Saxagliptin exhibits first-order kinetics with a median time to peak plasma concentration (Tmax) of approximately 2 hours after oral administration. The elimination half-life is about 2.5 hours for saxagliptin and 3.1 hours for its active metabolite M2 . Key pharmacokinetic parameters are summarized in Table 1.

Clinical Efficacy

Saxagliptin has demonstrated significant efficacy in improving glycemic control in various clinical settings:

• Monotherapy : In clinical trials, saxagliptin reduced HbA1c levels by approximately 0.7% to 0.9% compared to placebo .
• Combination Therapy : When used in combination with metformin or sulfonylureas, saxagliptin showed enhanced efficacy without increasing the risk of hypoglycemia .

Case Study Findings

A recent multi-center randomized controlled trial investigated the effects of saxagliptin combined with vitamin D on β-cell preservation in T2DM patients. Results indicated that participants receiving saxagliptin plus vitamin D had a significant preservation of β-cell function compared to those on conventional therapy alone:

• C-peptide AUC Change at 24 Months :
  • Saxagliptin + Vitamin D: -276 pmol/L
  • Saxagliptin Alone: -314 pmol/L
  • Conventional Therapy: -419 pmol/L

The proportion of participants showing a ΔC-peptide response was significantly higher in the saxagliptin plus vitamin D group (57.6%) compared to conventional therapy (37.2%) .

Safety Profile

Saxagliptin is generally well-tolerated, with a low incidence of hypoglycemia and weight neutrality observed across clinical trials. Adverse effects are comparable to placebo, making it a favorable option for T2DM management .
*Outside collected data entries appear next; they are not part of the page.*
-- ==== Sys2Proof/Machine/CcmCommands.lean ====
section
/-! DEFINITION. The meanings of the CCM commands (42_ccm.md rules R320 to R327), one definition per command. -/

namespace Sys2Proof.Machine

/-- INIT.CCM.ENC, rule R320. -/
def execInitCcmEnc (a : Alg) (s : State) : Result :=
  initCommand Prim.external (.initCcmEnc a) .ccm .enc a s

/-- INIT.CCM.DEC, rule R321. -/
def execInitCcmDec (a : Alg) (s : State) : Result :=
  initCommand Prim.external (.initCcmDec a) .ccm .dec a s

/-- UPDATE.CCM.ENC, rule R322. -/
def execUpdateCcmEnc (a : Alg) (s : State) : Result :=
  updateCcmEnc Prim.external (.updateCcmEnc a) a s

/-- UPDATE.CCM.DEC, rule R323. -/
def execUpdateCcmDec (a : Alg) (s : State) : Result :=
  updateCcmDec (.updateCcmDec a) a s

/-- FINAL.CCM.ENC, rule R324. -/
def execFinalCcmEnc (a : Alg) (s : State) : Result :=
  finalCcmEnc Prim.external (.finalCcmEnc a) a s

/-- FINAL.CCM.DEC, rule R325. -/
def execFinalCcmDec (a : Alg) (s : State) : Result :=
  finalCcmDec Prim.external (.finalCcmDec a) a s

/-- ATOMIC.CCM.ENC, rule R326. -/
def execAtomicCcmEnc (a : Alg) (s : State) : Result :=
  atomicCcmEnc Prim.external (.atomicCcmEnc a) a s

/-- ATOMIC.CCM.DEC, rule R327. -/
def execAtomicCcmDec (a : Alg) (s : State) : Result :=
  atomicCcmDec Prim.external (.atomicCcmDec a) a s

end Sys2Proof.Machine
end

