-- ==== Sys2Proof/Machine/Dispatch.lean ====
section
/-! DEFINITION. The dispatch of the 65 commands, one arm per constructor. -/

namespace Sys2Proof.Machine

def exec (i : Instr) (s : State) : Host.Outcome State Fault Refusal :=
  match i with
  | .initEcbEnc alg => Sys2Proof.Machine.execInitEcbEnc alg s
  | .initEcbDec alg => Sys2Proof.Machine.execInitEcbDec alg s
  | .updateEcbEnc alg => Sys2Proof.Machine.execUpdateEcbEnc alg s
  | .updateEcbDec alg => Sys2Proof.Machine.execUpdateEcbDec alg s
  | .finalEcbEnc alg => Sys2Proof.Machine.execFinalEcbEnc alg s
  | .finalEcbDec alg => Sys2Proof.Machine.execFinalEcbDec alg s
  | .atomicEcbEnc alg => Sys2Proof.Machine.execAtomicEcbEnc alg s
  | .atomicEcbDec alg => Sys2Proof.Machine.execAtomicEcbDec alg s
  | .initCbcEnc alg => Sys2Proof.Machine.execInitCbcEnc alg s
  | .initCbcDec alg => Sys2Proof.Machine.execInitCbcDec alg s
  | .updateCbcEnc alg => Sys2Proof.Machine.execUpdateCbcEnc alg s
  | .updateCbcDec alg => Sys2Proof.Machine.execUpdateCbcDec alg s
  | .finalCbcEnc alg => Sys2Proof.Machine.execFinalCbcEnc alg s
  | .finalCbcDec alg => Sys2Proof.Machine.execFinalCbcDec alg s
  | .atomicCbcEnc alg => Sys2Proof.Machine.execAtomicCbcEnc alg s
  | .atomicCbcDec alg => Sys2Proof.Machine.execAtomicCbcDec alg s
  | .initCbcPadEnc alg => Sys2Proof.Machine.execInitCbcPadEnc alg s
  | .initCbcPadDec alg => Sys2Proof.Machine.execInitCbcPadDec alg s
  | .updateCbcPadEnc alg => Sys2Proof.Machine.execUpdateCbcPadEnc alg s
  | .updateCbcPadDec alg => Sys2Proof.Machine.execUpdateCbcPadDec alg s
  | .finalCbcPadEnc alg => Sys2Proof.Machine.execFinalCbcPadEnc alg s
  | .finalCbcPadDec alg => Sys2Proof.Machine.execFinalCbcPadDec alg s
  | .atomicCbcPadEnc alg => Sys2Proof.Machine.execAtomicCbcPadEnc alg s
  | .atomicCbcPadDec alg => Sys2Proof.Machine.execAtomicCbcPadDec alg s
  | .initCfbEnc alg => Sys2Proof.Machine.execInitCfbEnc alg s
  | .initCfbDec alg => Sys2Proof.Machine.execInitCfbDec alg s
  | .updateCfbEnc alg => Sys2Proof.Machine.execUpdateCfbEnc alg s
  | .updateCfbDec alg => Sys2Proof.Machine.execUpdateCfbDec alg s
  | .finalCfbEnc alg => Sys2Proof.Machine.execFinalCfbEnc alg s
  | .finalCfbDec alg => Sys2Proof.Machine.execFinalCfbDec alg s
  | .atomicCfbEnc alg => Sys2Proof.Machine.execAtomicCfbEnc alg s
  | .atomicCfbDec alg => Sys2Proof.Machine.execAtomicCfbDec alg s
  | .initCtrEnc alg => Sys2Proof.Machine.execInitCtrEnc alg s
  | .initCtrDec alg => Sys2Proof.Machine.execInitCtrDec alg s
  | .updateCtrEnc alg => Sys2Proof.Machine.execUpdateCtrEnc alg s
  | .updateCtrDec alg => Sys2Proof.Machine.execUpdateCtrDec alg s
  | .finalCtrEnc alg => Sys2Proof.Machine.execFinalCtrEnc alg s
  | .finalCtrDec alg => Sys2Proof.Machine.execFinalCtrDec alg s
  | .atomicCtrEnc alg => Sys2Proof.Machine.execAtomicCtrEnc alg s
  | .atomicCtrDec alg => Sys2Proof.Machine.execAtomicCtrDec alg s
  | .initCcmEnc alg => Sys2Proof.Machine.execInitCcmEnc alg s
  | .initCcmDec alg => Sys2Proof.Machine.execInitCcmDec alg s
  | .updateCcmEnc alg => Sys2Proof.Machine.execUpdateCcmEnc alg s
  | .updateCcmDec alg => Sys2Proof.Machine.execUpdateCcmDec alg s
  | .finalCcmEnc alg => Sys2Proof.Machine.execFinalCcmEnc alg s
  | .finalCcmDec alg => Sys2Proof.Machine.execFinalCcmDec alg s
  | .atomicCcmEnc alg => Sys2Proof.Machine.execAtomicCcmEnc alg s
  | .atomicCcmDec alg => Sys2Proof.Machine.execAtomicCcmDec alg s
  | .initGcmEnc alg => Sys2Proof.Machine.execInitGcmEnc alg s
  | .initGcmDec alg => Sys2Proof.Machine.execInitGcmDec alg s
  | .updateGcmEnc alg => Sys2Proof.Machine.execUpdateGcmEnc alg s
  | .updateGcmDec alg => Sys2Proof.Machine.execUpdateGcmDec alg s
  | .finalGcmEnc alg => Sys2Proof.Machine.execFinalGcmEnc alg s
  | .finalGcmDec alg => Sys2Proof.Machine.execFinalGcmDec alg s
  | .atomicGcmEnc alg => Sys2Proof.Machine.execAtomicGcmEnc alg s
  | .atomicGcmDec alg => Sys2Proof.Machine.execAtomicGcmDec alg s
  | .initGmacEnc alg => Sys2Proof.Machine.execInitGmacEnc alg s
  | .initGmacDec alg => Sys2Proof.Machine.execInitGmacDec alg s
  | .updateGmacEnc alg => Sys2Proof.Machine.execUpdateGmacEnc alg s
  | .updateGmacDec alg => Sys2Proof.Machine.execUpdateGmacDec alg s
  | .finalGmacEnc alg => Sys2Proof.Machine.execFinalGmacEnc alg s
  | .finalGmacDec alg => Sys2Proof.Machine.execFinalGmacDec alg s
  | .atomicGmacEnc alg => Sys2Proof.Machine.execAtomicGmacEnc alg s
  | .atomicGmacDec alg => Sys2Proof.Machine.execAtomicGmacDec alg s
  | .abort => Sys2Proof.Machine.execAbort s

end Sys2Proof.Machine
end

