-- ==== Sys2Proof/Laws/State.lean ====
section
/-! SUPPORT. What each update of the state does to each field. -/

namespace Sys2Proof.Machine

@[simp] theorem State.put_config (s : State) (h : Handle) (x : Slot) : (s.put h x).config = s.config := rfl
@[simp] theorem State.put_table (s : State) (h : Handle) (x : Slot) : (s.put h x).table = Assoc.set h x s.table := rfl
@[simp] theorem State.put_known (s : State) (h : Handle) (x : Slot) : (s.put h x).known = s.known := rfl
@[simp] theorem State.put_jobs (s : State) (h : Handle) (x : Slot) : (s.put h x).jobs = s.jobs := rfl
@[simp] theorem State.put_nextJob (s : State) (h : Handle) (x : Slot) : (s.put h x).nextJob = s.nextJob := rfl
@[simp] theorem State.put_mem (s : State) (h : Handle) (x : Slot) : (s.put h x).mem = s.mem := rfl
@[simp] theorem State.put_args (s : State) (h : Handle) (x : Slot) : (s.put h x).args = s.args := rfl
@[simp] theorem State.put_events (s : State) (h : Handle) (x : Slot) : (s.put h x).events = s.events := rfl
@[simp] theorem State.put_issued (s : State) (h : Handle) (x : Slot) : (s.put h x).issued = s.issued := rfl
@[simp] theorem State.put_reports (s : State) (h : Handle) (x : Slot) : (s.put h x).reports = s.reports := rfl
@[simp] theorem State.put_freeUsed (s : State) (h : Handle) (x : Slot) : (s.put h x).freeUsed = s.freeUsed := rfl

@[simp] theorem State.drop_config (s : State) (h : Handle) : (s.drop h).config = s.config := rfl
@[simp] theorem State.drop_table (s : State) (h : Handle) : (s.drop h).table = Assoc.erase h s.table := rfl
@[simp] theorem State.drop_known (s : State) (h : Handle) : (s.drop h).known = s.known := rfl
@[simp] theorem State.drop_jobs (s : State) (h : Handle) : (s.drop h).jobs = s.jobs := rfl
@[simp] theorem State.drop_nextJob (s : State) (h : Handle) : (s.drop h).nextJob = s.nextJob := rfl
@[simp] theorem State.drop_mem (s : State) (h : Handle) : (s.drop h).mem = s.mem := rfl
@[simp] theorem State.drop_args (s : State) (h : Handle) : (s.drop h).args = s.args := rfl
@[simp] theorem State.drop_events (s : State) (h : Handle) : (s.drop h).events = s.events := rfl
@[simp] theorem State.drop_issued (s : State) (h : Handle) : (s.drop h).issued = s.issued := rfl
@[simp] theorem State.drop_reports (s : State) (h : Handle) : (s.drop h).reports = s.reports := rfl
@[simp] theorem State.drop_freeUsed (s : State) (h : Handle) : (s.drop h).freeUsed = s.freeUsed := rfl

@[simp] theorem State.know_config (s : State) (h : Handle) : (s.know h).config = s.config := rfl
@[simp] theorem State.know_table (s : State) (h : Handle) : (s.know h).table = s.table := rfl
@[simp] theorem State.know_known (s : State) (h : Handle) :
    (s.know h).known = if h ∈ s.known then s.known else h :: s.known := rfl
@[simp] theorem State.know_jobs (s : State) (h : Handle) : (s.know h).jobs = s.jobs := rfl
@[simp] theorem State.know_nextJob (s : State) (h : Handle) : (s.know h).nextJob = s.nextJob := rfl
@[simp] theorem State.know_mem (s : State) (h : Handle) : (s.know h).mem = s.mem := rfl
@[simp] theorem State.know_args (s : State) (h : Handle) : (s.know h).args = s.args := rfl
@[simp] theorem State.know_events (s : State) (h : Handle) : (s.know h).events = s.events := rfl
@[simp] theorem State.know_issued (s : State) (h : Handle) : (s.know h).issued = s.issued := rfl
@[simp] theorem State.know_reports (s : State) (h : Handle) : (s.know h).reports = s.reports := rfl
@[simp] theorem State.know_freeUsed (s : State) (h : Handle) : (s.know h).freeUsed = s.freeUsed := rfl

@[simp] theorem State.accept_config (s : State) : (s.accept).config = s.config := rfl
@[simp] theorem State.accept_table (s : State) : (s.accept).table = s.table := rfl
@[simp] theorem State.accept_known (s : State) : (s.accept).known = s.known := rfl
@[simp] theorem State.accept_jobs (s : State) : (s.accept).jobs = s.jobs := rfl
@[simp] theorem State.accept_nextJob (s : State) : (s.accept).nextJob = s.nextJob := rfl
@[simp] theorem State.accept_mem (s : State) : (s.accept).mem = s.mem := rfl
@[simp] theorem State.accept_args (s : State) : (s.accept).args = {} := rfl
@[simp] theorem State.accept_events (s : State) : (s.accept).events = s.events := rfl
@[simp] theorem State.accept_issued (s : State) : (s.accept).issued = s.issued + 1 := rfl
@[simp] theorem State.accept_reports (s : State) : (s.accept).reports = s.reports := rfl
@[simp] theorem State.accept_freeUsed (s : State) : (s.accept).freeUsed = s.freeUsed := rfl

@[simp] theorem State.tell_config (s : State) (r : Report) : (s.tell r).config = s.config := rfl
@[simp] theorem State.tell_table (s : State) (r : Report) : (s.tell r).table = s.table := rfl
@[simp] theorem State.tell_known (s : State) (r : Report) : (s.tell r).known = s.known := rfl
@[simp] theorem State.tell_jobs (s : State) (r : Report) : (s.tell r).jobs = s.jobs := rfl
@[simp] theorem State.tell_nextJob (s : State) (r : Report) : (s.tell r).nextJob = s.nextJob := rfl
@[simp] theorem State.tell_mem (s : State) (r : Report) : (s.tell r).mem = s.mem := rfl
@[simp] theorem State.tell_args (s : State) (r : Report) : (s.tell r).args = s.args := rfl
@[simp] theorem State.tell_events (s : State) (r : Report) : (s.tell r).events = s.events := rfl
@[simp] theorem State.tell_issued (s : State) (r : Report) : (s.tell r).issued = s.issued := rfl
@[simp] theorem State.tell_reports (s : State) (r : Report) : (s.tell r).reports = s.reports ++ [r] := rfl
@[simp] theorem State.tell_freeUsed (s : State) (r : Report) : (s.tell r).freeUsed = s.freeUsed := rfl

@[simp] theorem State.answer_config (s : State) (st : Status) (n : Nat) : (s.answer st n).config = s.config := rfl
@[simp] theorem State.answer_table (s : State) (st : Status) (n : Nat) : (s.answer st n).table = s.table := rfl
@[simp] theorem State.answer_known (s : State) (st : Status) (n : Nat) : (s.answer st n).known = s.known := rfl
@[simp] theorem State.answer_jobs (s : State) (st : Status) (n : Nat) : (s.answer st n).jobs = s.jobs := rfl
@[simp] theorem State.answer_nextJob (s : State) (st : Status) (n : Nat) : (s.answer st n).nextJob = s.nextJob := rfl
@[simp] theorem State.answer_mem (s : State) (st : Status) (n : Nat) : (s.answer st n).mem = s.mem := rfl
@[simp] theorem State.answer_args (s : State) (st : Status) (n : Nat) : (s.answer st n).args = {} := rfl
@[simp] theorem State.answer_events (s : State) (st : Status) (n : Nat) : (s.answer st n).events = s.events := rfl
@[simp] theorem State.answer_issued (s : State) (st : Status) (n : Nat) : (s.answer st n).issued = s.issued + 1 := rfl
@[simp] theorem State.answer_reports (s : State) (st : Status) (n : Nat) :
    (s.answer st n).reports = s.reports ++ [{ id := s.issued, status := st, size := n, handle := none, output := [] }] := rfl
@[simp] theorem State.answer_freeUsed (s : State) (st : Status) (n : Nat) :
    (s.answer st n).freeUsed = s.freeUsed := rfl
Q. How can researchers optimize analytical methods for simultaneous quantification of Saxagliptin hydrochloride in combination therapies (e.g., with Metformin or Dapagliflozin)?

Answer:
Researchers should prioritize chromatographic techniques such as HPTLC or RP-HPLC due to their specificity and reproducibility. For HPTLC, a validated method using silica gel plates with a mobile phase of acetonitrile:1% ammonium acetate (9:1 v/v) and detection at 210 nm enables simultaneous analysis of Saxagliptin (SAX), Metformin (MET), and Dapagliflozin (DAP) with linear ranges of 0.25–10 μg/band (SAX/DAP) and 0.25–25 μg/band (MET) . For HPLC, a C18 column with phosphate buffer (pH 4.5) and acetonitrile gradient elution achieves baseline separation of SAX and MET, with validation per ICH guidelines for precision (RSD <2%) and accuracy (98–102%) .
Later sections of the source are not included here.